Antes de deixar o Vaticano, Pontífice cobrou respeito à trégua na guerra do Iêmen, na qual o anfitrião tem forte papel militar

ABU DHABI — O Papa Francisco se transformou no primeiro Pontífice a visitar a Península Arábica, o berço do Islã, neste domingo, poucas horas depois de seu pronunciamento mais duro contra a guerra no Iêmen, na qual o anfitrião de sua viagem, os Emirados Árabes Unidos, têm importante papel militar.

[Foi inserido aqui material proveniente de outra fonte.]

-- ==== Sys2Proof/Laws/PerInstr.lean ====
section
/-! SUPPORT. Facts about every instruction as syntax, one lemma per constructor. -/

namespace Sys2Proof.Laws.DispatchesToForm

/-- The opcode word of a well-formed instruction's encoding is registered to its own form, and the encoding has exactly
the extension words that opcode word announces (30_encoding.md R80, R89). -/
def Statement (i : Instr) : Prop :=
  i.wf = true → dispatchTable ((encode i).headD 0) = some i.form ∧
    (encode i).length = 1 + i.form.extWords ((encode i).headD 0)

/-- A source operand's fields are legal for the register-dest rows. -/
theorem eaLegal_source {ea : Ea} (sz : Size) (h : ea.isSource = true) : (Form.orToReg sz).eaLegal ea.mode ea.reg = true := by
  cases ea <;> first | rfl | cases h

/-- A destination operand's fields are legal for the EA-dest rows. -/
theorem eaLegal_dest {ea : Ea} (sz : Size) (h : ea.isDest = true) : (Form.orToEa sz).eaLegal ea.mode ea.reg = true := by
  cases ea <;> first | rfl | cases h

/-- An operand's extension words are as many as its EA field announces (R85). -/
theorem extWords_length (ea : Ea) (sz : Size) (h : ea.isSource = true) :
    (ea.extWords sz).length = eaExtWords sz ea.mode ea.reg := by
  cases ea <;> first | rfl | cases h
  cases sz <;> rfl

theorem orToReg_head (sz : Size) (src : Ea) (dn : RegNo) (h : src.isSource = true) :
    dispatchTable (orOpcode (.orToReg sz) dn src) = some (.orToReg sz) ∧
    (src.extWords sz).length + 1 = 1 + (Form.orToReg sz).extWords (orOpcode (.orToReg sz) dn src) := by
  have hf := (orWord_fields sz dn src.mode src.reg).1 (eaLegal_source sz h)
  simp only [Form.extWords, orOpcode, hf.1, hf.2.2.1, hf.2.2.2, extWords_length src sz h, Nat.add_comm, and_self]

theorem orToEa_head (sz : Size) (dst : Ea) (dn : RegNo) (h : dst.isDest = true) :
    dispatchTable (orOpcode (.orToEa sz) dn dst) = some (.orToEa sz) ∧
    (dst.extWords sz).length + 1 = 1 + (Form.orToEa sz).extWords (orOpcode (.orToEa sz) dn dst) := by
  have hs : dst.isSource = true := by cases dst <;> first | rfl | cases h
  have hf := (orWord_fields sz dn dst.mode dst.reg).2 (eaLegal_dest sz h)
  simp only [Form.extWords, orOpcode, hf.1, hf.2.2.1, hf.2.2.2, extWords_length dst sz hs, Nat.add_comm, and_self]

theorem orBToReg (src : Ea) (dn : RegNo) : Statement (.orBToReg src dn) := fun h => by
  simp only [Instr.wf, Bool.and_eq_true] at h
  exact orToReg_head .byte src dn h.1

theorem orWToReg (src : Ea) (dn : RegNo) : Statement (.orWToReg src dn) := fun h => by
  simp only [Instr.wf, Bool.and_eq_true] at h
  exact orToReg_head .word src dn h.1

theorem orLToReg (src : Ea) (dn : RegNo) : Statement (.orLToReg src dn) := fun h => by
  simp only [Instr.wf, Bool.and_eq_true] at h
  exact orToReg_head .long src dn h.1

theorem orBToEa (dn : RegNo) (dst : Ea) : Statement (.orBToEa dn dst) := fun h => orToEa_head .byte dst dn h
theorem orWToEa (dn : RegNo) (dst : Ea) : Statement (.orWToEa dn dst) := fun h => orToEa_head .word dst dn h
theorem orLToEa (dn : RegNo) (dst : Ea) : Statement (.orLToEa dn dst) := fun h => orToEa_head .long dst dn h

theorem movepWToReg (d16 : BitVec 16) (ay dx : RegNo) : Statement (.movepWToReg d16 ay dx) :=
  fun _ => ⟨(movepWord_fields false dx ay).1.1, rfl⟩
theorem movepLToReg (d16 : BitVec 16) (ay dx : RegNo) : Statement (.movepLToReg d16 ay dx) :=
  fun _ => ⟨(movepWord_fields true dx ay).1.1, rfl⟩
theorem movepWToMem (dx : RegNo) (d16 : BitVec 16) (ay : RegNo) : Statement (.movepWToMem dx d16 ay) :=
  fun _ => ⟨(movepWord_fields false dx ay).2.1, rfl⟩
theorem movepLToMem (dx : RegNo) (d16 : BitVec 16) (ay : RegNo) : Statement (.movepLToMem dx d16 ay) :=
  fun _ => ⟨(movepWord_fields true dx ay).2.1, rfl⟩

theorem oriCcr (imm16 : BitVec 16) : Statement (.oriCcr imm16) := fun _ => ⟨ccrWord_dispatch.1, rfl⟩
theorem andiCcr (imm16 : BitVec 16) : Statement (.andiCcr imm16) := fun _ => ⟨ccrWord_dispatch.2.1, rfl⟩
theorem eoriCcr (imm16 : BitVec 16) : Statement (.eoriCcr imm16) := fun _ => ⟨ccrWord_dispatch.2.2, rfl⟩

end Sys2Proof.Laws.DispatchesToForm
end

O avião do chefe da Igreja Católica aterrissou em Abu Dhabi pouco antes das 22h (16h de Brasília). Antes de sair de Roma, Francisco escreveu no Twitter que se dirigia aos Emirados "como um irmão para escrevermos juntos uma página de diálogo e percorrermos juntos os caminhos de paz".

Francisco foi recebido pelo príncipe herdeiro de Abu Dhabi, xeque Mohamed bin Zayed al-Nahyan, e pelo imã de Al-Azhar, a instituição mais importante do Islã sunita, sediada no Cairo, xeque Ahmed al-Tayerbiman, a quem o Pontífice abraçou.

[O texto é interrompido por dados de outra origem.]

/-- Settles O7: the lookup has no entry, so the step ends before any extension word is fetched. -/
theorem unpopulatedWordFaults : Obligations.UnpopulatedWordFaults := fun s hh ha hf =>
  step_of_fetchInstr_error hh (fetchInstr_unpopulated (s := s.beginStep) ha hf)

end Sys2Proof.Machine
end

section
/-! SUPPORT. The effective-address resolver (41_ea_resolver.md): what a resolution answers by the kind of its mode, what
reading and writing an operand answers by the operand's kind (R136, R137), the round trip (R141), and that no step requests
an operand that its position forbids (R139). -/

namespace Sys2Proof.Machine

/-! ### How a step faults -/

/-- The fetch of an instruction ends without one in two ways: a word without an entry, or a refused fetch (40 R101, R103). -/
theorem fetchInstr_error {s : State} {f : Fault} (h : fetchInstr s = .error f) :
    (∃ w, f = .unimplementedOpcode w) ∨ ∃ a, f = .addressingFault a 2 .fetch := by
  simp only [fetchInstr, bind, Except.bind, pure, Except.pure] at h
  split at h
  · next e hopcode => cases h; exact .inr ⟨_, fetch16_error hopcode⟩
  · next p _ =>
    split at h
    · cases h; exact .inl ⟨_, rfl⟩
    · split at h
      · next e hwords => cases h; exact .inr (fetchWords_error hwords)
      · cases h

/-- The two faults of a step: its opcode word has no entry, or the port refuses an operation (60 R211, R213). -/
theorem step_fault {s : State} {f : Fault} (h : step s = .fault f) :
    (∃ w, f = .unimplementedOpcode w) ∨ ∃ a n k, f = .addressingFault a n k := by
  cases hh : s.halted with
  | true => simp [step, hh] at h
  | false =>
    cases hfetch : fetchInstr s.beginStep with
    | error g =>
      rw [step_of_fetchInstr_error hh hfetch] at h
      cases h
      exact (fetchInstr_error hfetch).imp_right fun ⟨a, ha⟩ => ⟨a, 2, .fetch, ha⟩
    | ok p =>
      rw [step_of_fetchInstr_ok hh hfetch] at h
      obtain ⟨ws, hdecode, -, -⟩ := fetchInstr_ok hfetch
      exact .inr (exec_fault (decodeWords_wf hdecode) h)

/-- Settles O12: what decodes is well formed, so a step faults only at its dispatch or at the port. -/
theorem stepNeverRequestsIllegalOperand : Obligations.StepNeverRequestsIllegalOperand := by
  intro s mode reg access h
  rcases step_fault h with ⟨w, hw⟩ | ⟨a, n, k, hport⟩
  · cases hw
  · cases hport

/-! ### Resolving -/

section
variable {ea : Ea} {sz : Size} {s t : State}

/-- A mode that names memory resolves to its address, with its cost and its side effect (R120, R138). -/
theorem resolve_of_address {a : Addr} (ha : eaAddress ea sz s = some a) :
    resolve ea sz s = .ok (⟨ea.mode, ea.reg, .mem a, s.eaCycles ea sz⟩, eaUpdate ea sz s) := by
  simp [resolve, eaKind_mem ha]

/-- The side effect of a resolution writes the address-register slots and nothing else (R124, R125). -/
theorem eaUpdate_eq : eaUpdate ea sz s =
    { s with a := (eaUpdate ea sz s).a, usp := (eaUpdate ea sz s).usp, ssp := (eaUpdate ea sz s).ssp } := by
  rcases eaUpdate_cases ea sz s with ⟨-, e⟩ | ⟨r, v, -, e⟩
  · rw [e]
  · rw [e]; exact setA_eq s r _

end

/-- The taint of a long smeared over its four bytes (R135). -/
theorem smear_tainted_four (v : TV 4) : TV.smear v.tainted 4 = if v.t = 0 then 0 else 15 := by
  cases h : v.tainted with
  | false => rw [if_pos (TV.tainted_eq_false.1 h)]; rfl
  | true => rw [if_neg fun ht => by rw [TV.tainted_eq_false.2 ht] at h; cases h]; rfl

Antes de partir para Abu Dhabi, o Papa destacou que acompanhava a crise humanitária no Iêmen com grande preocupação, durante seu discurso habitual de domingo na Cidade do Vaticano. Ele instou as partes do conflito a implementarem "com urgência" uma trégua acordada para a cidade portuária de Hodeida, crucial para o acesso da ajuda humanitária.

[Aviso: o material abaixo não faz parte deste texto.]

-- ==== Sys2Proof/Machine/Listing.lean ====
section
/-! DEFINITION. The listing forms of host operations as lists of events (spec/30_encoding.md R78 to R81): mnemonics,
WR, RD, WAIT, the pseudo-instructions, and the feeding of a whole message. -/

namespace Sys2Proof.Machine

/-- The word of a line `mnemonic operand` (R78), all capitals or all small letters, `PROCESS n` and `COMMIT` included
(log 18). -/
def lineWord (mnemonic : String) (operand : Option Nat) : Option Word :=
  match operand with
  | none =>
    if mnemonic ∈ ["NOP", "nop"] then some (encode .nop)
    else if mnemonic ∈ ["INIT", "init"] then some (encode .init)
    else if mnemonic ∈ ["FINAL", "final", "COMMIT", "commit"] then some (encode .final)
    else if mnemonic ∈ ["FINAL.K", "final.k"] then some (encode .finalK)
    else if mnemonic ∈ ["PERM", "perm"] then some (encode .perm)
    else none
  | some n =>
    if mnemonic ∈ ["ABSORB", "absorb", "PROCESS", "process"] ∧ n ≤ 4 then some (encode (.absorb (BitVec.ofNat 3 n)))
    else none

/-- `WR reg, v` (R79). -/
def wr (r : Reg) (v : Word) : Event := .write r.offset 4 v

/-- `RD reg` (R79). -/
def rd (r : Reg) : Event := .read r.offset 4

/-- A line with a command mnemonic: `MemWrite(0x00, 4, word)` (R78). -/
def cmdLine (i : Instr) : Event := wr .cmd (encode i)

/-- PEEK (R80). -/
def peekLines : List Event := [cmdLine .finalK]

/-- ABSORBW (R80). -/
def absorbwLines : List Event := [cmdLine (.absorb 4)]

/-- CLRERR (R80). -/
def clrerrLines : List Event := [wr .status 0x00000002]

/-- SETKEY a, b, c, d (R80). -/
def setkeyLines (k : Quad) : List Event :=
  [wr (.key 0) k.w0, wr (.key 1) k.w1, wr (.key 2) k.w2, wr (.key 3) k.w3, cmdLine .init, .wait]

/-- FEED w, n (R80). -/
def feedLines (w : Word) (n : BitVec 3) : List Event := [wr .din w, cmdLine (.absorb n), .wait]

/-- GETTAG (R80). -/
def gettagLines : List Event := [.wait, rd (.tout 0), rd (.tout 1), rd (.tout 2), rd (.tout 3)]

/-- An arbitrary message fed in groups of four bytes, the last group of 1 to 3 bytes by its own ABSORB r (R81). The
bytes of DIN past the group are 0; ABSORB ignores them (R143). -/
def feedMessage : List Byte → List Event
  | [] => []
  | [b0] => feedLines (wordOfBytes b0 0 0 0) 1
  | [b0, b1] => feedLines (wordOfBytes b0 b1 0 0) 2
  | [b0, b1, b2] => feedLines (wordOfBytes b0 b1 b2 0) 3
  | b0 :: b1 :: b2 :: b3 :: rest => feedLines (wordOfBytes b0 b1 b2 b3) 4 ++ feedMessage rest

end Sys2Proof.Machine
end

— O choro dessas crianças e seus pais se eleva a Deus — ressaltou ele às milhares de pessoas na Praça de São Pedro.

A guerra no Iêmen opõe as forças pró-governo, apoiadas no terreno desde 2015 pela Arábia Saudita e os Emirados Árabes Unidos, aos rebeldes houthis xiitas, respaldados pelo Irã e que controlam amplas zonas do país, incluindo a capital Sanaa. O conflito, de quase quatro anos, condenou o povo à fome.

As Nações Unidas tentam implementar uma trégua e a retirada de tropas no principal porto iemenita, em Hodeida, o que havia sido acordado em negociações de dezembro como um passo para a construção de confiança entre as partes, rumo a conversas políticas que objetivassem o fim do conflito.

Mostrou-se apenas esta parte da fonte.